In celebration of Māori Language Week, I have delved into the story of the Māori All Blacks, formerly New Zealand Māori, a historic rugby team representing the proud culture of our country, Aotearoa.
In 1888, the New Zealand Natives were one of the country's maiden national rugby sides, playing Hawke's Bay in their first ever match, with the Natives winning 5-0.
Later that year they would play their first international side, recording their first national win, 13-4, when beating Ireland in Dublin.
The first to wear the famous black jersey, the side was originally conceived as an all-Māori squad and ultimately included just five non-Māori players in the team.
The Māori All Blacks have beaten many internationals sides, including the British and Irish Lions, England and Ireland.
The last time they lost to a Pacific Island side was in 1973 (Tonga).

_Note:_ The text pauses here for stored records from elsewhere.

-- ==== Sys2Proof/Machine/Turns.lean ====
section
/-! DEFINITION. The turns of the schedule that are no instruction and no event of the table: whose turn it is, whether a core may
issue, its fetch, the clocks, and what the surroundings do (R18, R72, R77, R87, R156, R368, R375, R378, R403 to R406, R412, R414). -/
namespace Sys2Proof.Machine

/-- The next turn: the first still to come, else one the surroundings choose (entry 1). -/
def nextTurn (s : State) : Turn × State :=
  let s := { s with stuck := false }
  match s.sched.turns with
  | t :: ts => (t, { s with sched := { s.sched with turns := ts } })
  | [] => (Config.turn s.sched.drawn, { s with sched := { s.sched with drawn := s.sched.drawn + 1 } })

/-! ## A core's turn to issue -/

/-- What a core's turn comes to. -/
inductive Turned where
  /-- It issues this word; the core that runs is set. -/
  | go (s : State) (w : Word)
  /-- The turn is over. -/
  | done (s : State)
  | hole (pa : Nat)

/-- A wait that has begun an effect is no instruction boundary. -/
def atBoundary (k : Core) : Bool :=
  match k.wait with
  | none => true
  | some (.recv _ none) => true
  | some (.group _ _) => true
  | _ => false
/-- TASK_OVERRUN of the core that runs (R72, R365). -/
def overrun (s : State) : State :=
  let b := match myLaunch s with
    | some (_, l) => l.budget
    | none => 0
  trapAt s { code := cTASK_OVERRUN, aux0 := b.setWidth 64 }
/-- A fault found earlier that is taken at this boundary. -/
def trapOf (r : FRec) : TrapInfo :=
  { code := recCode r, cause := (field r.fctl 40 8).toNat, addr := r.addr, aux0 := r.aux0, aux1 := r.aux1, other := r.other,
    late := true }
/-- A core's turn (R77, R87): what falls due at the boundary, else the fetch. -/
def turnOf (s : State) (c : Nat) : Turned :=
  if !(mayIssue s c) then .done s
  else
    let s := { s with cur := c }
    let t := taskOf s
    match t.mmxNext.filter fun _ => atBoundary (getCore s c) with
    | some r => .done (takeTrap (modTask s fun t => { t with mmxNext := none }) (trapOf r) t.ctx.pc)
    | none =>
      if t.kind ≠ .system && t.ctx.budget = 0#32 && atBoundary (getCore s c) then .done (overrun s)
      else
        if t.kind = .carried then
          match (t.code.take 8)[t.ctx.pc.toNat / 8]? with
          | some w => .go s w
          | none => .done (trapAt s { code := cILLEGAL_CARRIED })
        else
          match codeWord s t.ctx.pc with
          | .ok (s, w) => .go s w
          | .error (.trap i s) => .done (trapAt s i)
          | .error (.wait s) => .done s
          | .error (.hole pa) => .hole pa

/-! ## Clocks (R18, R72, R368) -/

def ownIsland (i : Nat) (c : Nat) : Bool := islandOf (cidOf c) = i
/-- A cycle of a task's budget. -/
def burn (t : Task) : Task :=
  if t.kind = .system || t.ctx.budget = 0#32 then t else { t with ctx := { t.ctx with budget := t.ctx.budget - 1 } }
/-- The clock of a compute island goes on, and the budgets of the tasks that run there. -/
def clockOn (s : State) (i : Nat) : State :=
  { s with
    clk := { s.clk with cyc := put s.clk.cyc i (look 0 s.clk.cyc i + 1) }
    cores := s.cores.map fun e => if ownIsland i e.1 then (e.1, { e.2 with run := e.2.run.map burn }) else e }
/-- What falls due in an island in the cycle that begins: triggers whose counter a plain store has brought to their value (R168, R273;
entry 79), entries filled, leaf resets and passes that end, passes that start (R116,
R286, R304), and, before any fit test of the cycle, the sets whose clearing ends (R42, R105). -/
def dueNow (s : State) (i : Nat) : State :=
  let s := ((s.tiles.map (·.1)).filter fun t => islandOf (t / 4) = i).foldl tileCycle (recordsFull s)
  let s := ((s.cores.map (·.1)).filter fun c => islandOf (cidOf c) = i).foldl fireTrigs s
  ((s.clusters.map (·.1)).filter fun c => islandOf c = i).foldl freeDue s
/-- One cycle of a compute island. -/
def tick (s : State) (i : Nat) : State := if !(i < 16) || !(clockRuns s i) then s else dueNow (clockOn s i) i
/-- One nanosecond: the time base, and the running time of the launches that run. -/
def nsTick (s : State) : State :=
  { s with
    clk := { s.clk with ns := s.clk.ns + 1 }
    launches := s.launches.map fun e => if e.2.state = .running then (e.1, { e.2 with runNs := e.2.runNs + 1 }) else e }

/-! ## Errors (R403 to R406, R412) -/

def flipByte {w : Nat} (d : BitVec w) (o : Nat) (x : Byte) : BitVec w := d ^^^ ((x.setWidth w) <<< (8 * o))
/-- Bits of one byte of device memory flip (R403): while one 16-bit symbol of a 64-byte half fails, reads are corrected; from a second
on, the half's bytes stand as they are stored, and the line holds an uncorrectable error (R405). -/
def memUpset (s : State) (pa : Nat) (x : Byte) : State :=
  if 2 ^ 40 ≤ pa || x = 0#8 then s
  else
    let ln := pa / 128
    let b := pa / 64 * 64
    let old := look (0 : BitVec 64) s.bad ln
    let flips := writeOne 0 s.flips pa (look 0 s.flips pa ^^^ x)
    let sym (i : Nat) : Bool := bit old (b % 128 / 2 + i) || look 0 flips (b + 2 * i) ≠ 0#8 || look 0 flips (b + 2 * i + 1) ≠ 0#8
    let syms := (List.range 32).filter sym
    if syms.length < 2 then { s with flips := flips }
    else
      let s := (flips.filter fun f => f.1 / 64 = pa / 64).foldl (fun s f => memWrite s f.1 [memByte s f.1 ^^^ f.2]) s
      { s with
        flips := flips.filter (fun f => f.1 / 64 ≠ pa / 64)
        bad := put s.bad ln (syms.foldl (fun a i => a ||| (1#64 <<< (b % 128 / 2 + i))) old) }
/-- A logical address of a bank set: its handle, where attached, and the offset. -/
def setLogical (k : Cluster) (n o : Nat) : Word :=
  match (getSet k n).use with
  | .attached _ h => BitVec.ofNat 64 (h * 2 ^ 28 + o)
  | _ => BitVec.ofNat 64 o
/-- A byte of a tile's state flips, by its offset: t0 to t7 in rows of 96 bytes, the accumulators, the side-buffers, lq0 to lq3 and sq0
to sq3 of eight entries each, the channels of 64 words each (R113 to R118, R140, R161, R403). -/
def tileFlip (y : Tile) (off : Nat) (x : Byte) : Tile :=
  let q (m : NMap (List Line)) (o : Nat) : NMap (List Line) :=
    put m (o / 1024) ((look [] m (o / 1024)).zipIdx.map fun e => if e.2 = o % 1024 / 128 then flipByte e.1 (o % 128) x else e.1)
  if off < 49152 then { y with rows := writeOne 0 y.rows (off / 96) (flipByte (look 0 y.rows (off / 96)) (off % 96) x) }
  else if off < 81920 then
    let o := off - 49152
    { y with acc := writeOne 0 y.acc (o / 4) (flipByte (look 0 y.acc (o / 4)) (o % 4) x) }
  else if off < 86016 then
    let o := off - 81920
    { y with entries := writeOne 0 y.entries (o / 2) (flipByte (look 0 y.entries (o / 2)) (o % 2) x) }
  else if off < 90112 then (if (look [] y.lq ((off - 86016) / 1024)).isEmpty then y else { y with lq := q y.lq (off - 86016) })
  else if off < 94208 then (if (look [] y.sq ((off - 90112) / 1024)).isEmpty then y else { y with sq := q y.sq (off - 90112) })
  else
    let o := off - 94208
    let ws := (look [] y.chans (o / 512)).zipIdx.map fun e => if e.2 = o % 512 / 8 then flipByte e.1 (o % 8) x else e.1
    if ws.isEmpty then y else { y with chans := put y.chans (o / 512) ws }
/-- Bytes of a tile's state by their offset, as `tileFlip` has them. -/
def tileStored (y : Tile) (off n : Nat) : List Byte :=
  (List.range n).map fun i =>
    let o := off + i
    let entry (m : NMap (List Line)) (o : Nat) : Byte := byteAt ((look [] m (o / 1024)).getD (o % 1024 / 128) 0) (o % 128)
    if o < 49152 then byteAt (look 0 y.rows (o / 96)) (o % 96)
    else if o < 81920 then byteAt (look 0 y.acc ((o - 49152) / 4)) ((o - 49152) % 4)
    else if o < 86016 then byteAt (look 0 y.entries ((o - 81920) / 2)) ((o - 81920) % 2)
    else if o < 90112 then entry y.lq (o - 86016)
    else if o < 94208 then entry y.sq (o - 90112)
    else byteAt ((look [] y.chans ((o - 94208) / 512)).getD ((o - 94208) % 512 / 8) 0) ((o - 94208) % 8)
/-- AUX0 of a tile's error (R405): the register or accumulator and the row; a queue has neither. -/
def tilePlace (off : Nat) : Nat :=
  if off < 49152 then off / 6144 + off % 6144 / 96 * 16
  else if off < 81920 then (off - 49152) / 16384 + 8 + (off - 49152) % 16384 / 256 * 16
  else if off < 86016 then (off - 81920) / 512 + (off - 81920) % 512 / 8 * 16
  else 0
/-- The cluster of an on-chip store that an error names (R405). -/
def unitCluster (unit place : Nat) : Nat :=
  if unit = 1 then place else if unit = 3 then place / 8 else if unit = 5 then place / 4 else cidOf place
/-- The place within the unit of an on-chip error (R405): ADDR, AUX0 and AUX1. -/
def unitWords (s : State) (unit place off : Nat) : Word × Word × Word :=
  let cid := unitCluster unit place
  let core := BitVec.ofNat 64 (cid + idxOf place * 2 ^ 16)
  let line := BitVec.ofNat 64 (off / 128 * 128)
  if unit = 1 then (line, BitVec.ofNat 64 (((find (getSl s place).lines (off / 128)).map fun e : SLine => e.pa).getD 0), BitVec.ofNat 64 cid)
  else if unit = 2 then (line, 0, core)
  else if unit = 3 then (setLogical (getCl s cid) (place % 8) off, 0, BitVec.ofNat 64 (cid + place % 8 * 2 ^ 16))
  else if unit = 4 then (BitVec.ofNat 64 off, 0, core)
  else (0, BitVec.ofNat 64 (tilePlace off), BitVec.ofNat 64 (cid + place % 4 * 2 ^ 16))
/-- Whether an on-chip store holds the byte an upset names. -/
def unitHolds (s : State) (unit place off : Nat) : Bool :=
  if unit = 1 then (find (getSl s place).lines (off / 128)).isSome
  else if unit = 2 then (getCore s place).l1.any fun l => l.line = off / 128
  else if unit = 3 then off < setBytes
  else if unit = 4 then off < storeSize place
  else unit = 5 && off < 98304
/-- The bytes of a word that has a code of its own (R403). -/
def codeBytes (unit : Nat) : Nat := if unit = 3 then 16 else if unit = 5 then 4 else 8
/-- Bits of one byte of an on-chip store changed. -/
def chipFlip (s : State) (unit place off : Nat) (x : Byte) : State :=
  if x = 0#8 then s
  else if unit = 1 then modSl s place fun y =>
    { y with lines := y.lines.map fun e => if e.1 = off / 128 then (e.1, { e.2 with data := flipByte e.2.data (off % 128) x }) else e }
  else if unit = 2 then modCore s place fun k =>
    { k with l1 := k.l1.map fun l => if l.line = off / 128 then { l with data := flipByte l.data (off % 128) x } else l }
  else if unit = 3 then
    let l : Loc := .set (unitCluster unit place) (place % 8) off
    locWrite s none l [(locRead s l 1).headD 0 ^^^ x]
  else if unit = 4 then modCore s place fun k => storeWrite k off [(storeBytes k off 1).headD 0 ^^^ x]
  else modTile s place fun y => tileFlip y off x
/-- Bits of a word of an on-chip store changed. -/
def wordFlip (s : State) (unit place word : Nat) (m : BitVec 128) : State :=
  let n := codeBytes unit
  (List.range n).foldl (fun s i => chipFlip s unit place (n * word + i) (field m (8 * i) 8)) s
def bitsIn (m : BitVec 128) : Nat := ((List.range 128).filter fun i => bit m i).length
/-- What a word's flipped bits show: its code corrects one, and two or more stand as they are stored (R403, R405). -/
def shownBits (m : BitVec 128) : BitVec 128 := if bitsIn m ≤ 1 then 0 else m
/-- Bits of a byte of an on-chip store flip (R403): the word waits for the access that finds them (R404, R405; entry 100). -/
def chipUpset (s : State) (unit place off : Nat) (x : Byte) : State :=
  if x = 0#8 || !(unitHolds s unit place off) then s
  else
    let n := codeBytes unit
    let here (u : Upset) : Bool := u.unit = unit && u.place = place && u.word = off / n
    let old : BitVec 128 := ((s.upsets.find? here).map (·.mask)).getD 0
    let new : BitVec 128 := old ^^^ (x.setWidth 128 <<< (8 * (off % n)))
    let rest := s.upsets.filter fun u => !(here u)
    wordFlip { s with upsets := if new = 0 then rest else rest ++ [{ unit := unit, place := place, word := off / n, mask := new }] }
      unit place (off / n) (shownBits old ^^^ shownBits new)
/-- An error in the check bits of a word of an on-chip store, corrected and counted when the word is read (R403, R404). -/
def chipCorrected (s : State) (unit place off : Nat) : State :=
  if unitHolds s unit place off then
    corrected s (dieOf (unitCluster unit place)) unit (unitCluster unit place) (unitWords s unit place off).2.1
  else s
/-- A physical lane of an X-core, of its 33, computes its next result wrong (R406): the vector instruction that uses it checks the
residue. -/
def laneFault (s : State) (c lane : Nat) (x : Word) : State :=
  if classOf (idxOf c) ≠ .x || 33 ≤ lane || field x 0 32 = 0#32 then s
  else modCore s c fun k => { k with laneErr := k.laneErr ++ [(lane, (field x 0 32).setWidth 64)] }
/-- A header error a router finds (R376), counted as an uncorrectable one of the die the parcel is for (R404). -/
def headerUpset (s : State) (n : Nat) (tenant lost : Bool) : State :=
  match s.net[n]? with
  | none => s
  | some p =>
    modDie { s with net := setNth s.net n { p with badHdr := if tenant then 2 else 1, srcLost := lost } } (dieOf (cidOf (hDestCore p.hdr)))
      fun d => { d with uncorr := satInc d.uncorr }

/-- A router corrects an error in a parcel's header (R403): counted on the die the parcel is for (R404); no unit of R405 names it. -/
def headerCorrected (s : State) (n : Nat) : State :=
  match s.net[n]? with
  | none => s
  | some p => modDie s (dieOf (cidOf (hDestCore p.hdr))) fun d => { d with corrChip := satInc d.corrChip }

/-- The turns of the clocks and of the errors; those of the links, the boot controller and the engines' inboxes are `surroundings`'. -/
def otherTurn (s : State) (t : Turn) : State :=
  match t with
  | .issue _ => s
  | .event _ => s
  | .engineCommand _ | .hostSends _ | .powerOn | .bootBegins | .bootStep _ | .attestBegins | .attestEnds => s
  | .tick i => tick s i
  | .meshTick => { s with clk := { s.clk with mesh := s.clk.mesh + 1 } }
  | .nsTick => nsTick s
  | .memUpset pa x => memUpset s pa x
  | .memCorrected pa => corrected s (bitsOf pa 15 12 / 4) 0 0 (BitVec.ofNat 64 pa)
  | .chipUpset u p o x => chipUpset s u p o x
  | .chipCorrected u p o => chipCorrected s u p o
  | .headerUpset n b l => headerUpset s n b l
  | .headerCorrected n => headerCorrected s n
  | .laneFault c l x => laneFault s c l x
  | .sliceEvict cid ln => recordsFull (evict s cid ln)
  | .controlUpset => freezeRings (recEvent (modDie s 0 fun d => { d with uncorr := satInc d.uncorr }) 0 5 0 0 0 0) 5

/-! ## An instruction placed where the next step fetches it -/

/-- A core of cluster 0 whose class takes the instruction: the cluster core, else A-core 0, else X-core 4. -/
def coreFor (w : Word) : Nat :=
  match view (decodeRaw w) with
  | some (op, f) => if okClass .c op f then 8 else if okClass .a op f then 0 else 4
  | none => 8
/-- The machine with a word in memory at virtual and physical address 0x20000, one 32 MiB page of partition 0 mapped where it
lies, cluster 0 in that partition, and a system task about to fetch the word on a core of cluster 0 whose turn is next. -/
def placeWord (s : State) (w : Word) : State :=
  let c := coreFor w
  let s := memWriteWord s 0x10000 0x8000000000008000#64
  let s := memWriteWord s 0x8000 0xBD80000000000000#64
  let s := memWriteWord s 0x20000 w
  let s := modPart s 0 fun p => { p with valid := true, desc := put p.desc 4 0x10000#64 }
  let s := modCl s 0 fun k => { k with part := some 0 }
  let s := { s with host := { s.host with boot := { s.host.boot with stage := 8 } } }
  let q : QTask := { kind := .system, slot := none, cls := 3, parent := noHandle, pc := 0x20000 }
  let s := startTask s c q 7
  { s with cur := c, sched := { s.sched with turns := [.issue c] } }

end Sys2Proof.Machine
end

Originally the team selected was 'loosely' governed in terms of heritage, but now all players must have Māori whakapapa or genealogy confirmed in order to represent the side.
Bruce Reihana, one of Te Awamutu's few born-and bred All Blacks, was a Māori All Black from 1998-2002.
He scored eight tries in his 11 appearances for the side before heading offshore.
"Playing for the Māori All Blacks was one of my ultimate goals, to put the jersey on was one of the best feelings of achievement!" says Reihana.
"The Māori All Blacks were a very tight group of players, it's like we were family from day one."
Te Awamutu Sports coach Jackson Willison is of Ngāti Mahuta/Tainui heritage and a former Māori All Black. He backs up Reihana's comments profusely.
When he was named in the squad for the first time in 2010, he was full of excitement.
"It was certainly unexpected; it was only my second year of Super Rugby. It was such a proud time for myself, but more so for my family. Growing up in my family the Māori culture was a massive thing," he says.
"There were certainly a lot of learnings taken out of it. I was lucky enough to have played with Māori All Blacks, and All Blacks at the time, Luke McAlister, Piri Weepu, Corey Flynn. It was awesome and that was just to name a few.
"I still had relatively new teammates but I had known Liam Messam and a couple of Waikato boys anyway.
"I felt really comfortable in the environment but in a sense I was just happy to be there, which is probably something I'd look back and think, man, I should have made more of the opportunity."
When asked about his Māori All Blacks experience, Willison has great passion in his answer.
"It just meant more than a personal achievement putting on that jersey. It was my heritage and growing up on the West Coast it was inspirational, not only to my family but to all the kids. You realise soon after that, definitely not at the time, that it affects not only you but everyone around you, a positive effect," says Willison.
"It's a team like no other. There's a lot more to it than the actual game on the weekend but it's the game that brings us all together."
Right from the start, the team and staff have something in common that connects them, bringing them together as one – their culture.
"We often had feasts, not particularly high performance, but something that was always part of my childhood," says Willison.
"Hāngī, boil ups and seafood. We were based up in Northland and the Māori community came together. It was quite cool to see boys who had a lot of experience and not so much experience, but doing all the food gathering and preparation, in terms of doing Hāngīs. So, it's the off field stuff too."
Between 2010 and 2013, Willison played five games in the Māori jersey scoring a try.
"The culture and the environment is a lot different to the professional rugby set up. There are a lot of classroom learnings in both environments but particularly in the Māori, we were learning about our people, our tikanga.
"Every morning we'd start off with a karakia and some waiata. Learning the haka was always a highlight, it can be quite daunting having to stand up in front of players that you admire and had only seen on TV and having to do the haka in front of them."
Willison's time with the Māori All Blacks is something that he will hold close forever.
"It's a hell of an experience. Certainly after that first tour/campaign, it's something that I never took for granted. You look at the teams now, and it's humbling to be able to watch and experience them play," he says.
"I just saw everything as such a privilege and, fortunately enough, you were contributing off the field and on the field, either going across that white line for a try or putting the effort in for your teammates."
Other former Māori All Blacks who have connections to Te Awamutu include Jono Gibbes, Deon Muir (both captained the team) and Ben May.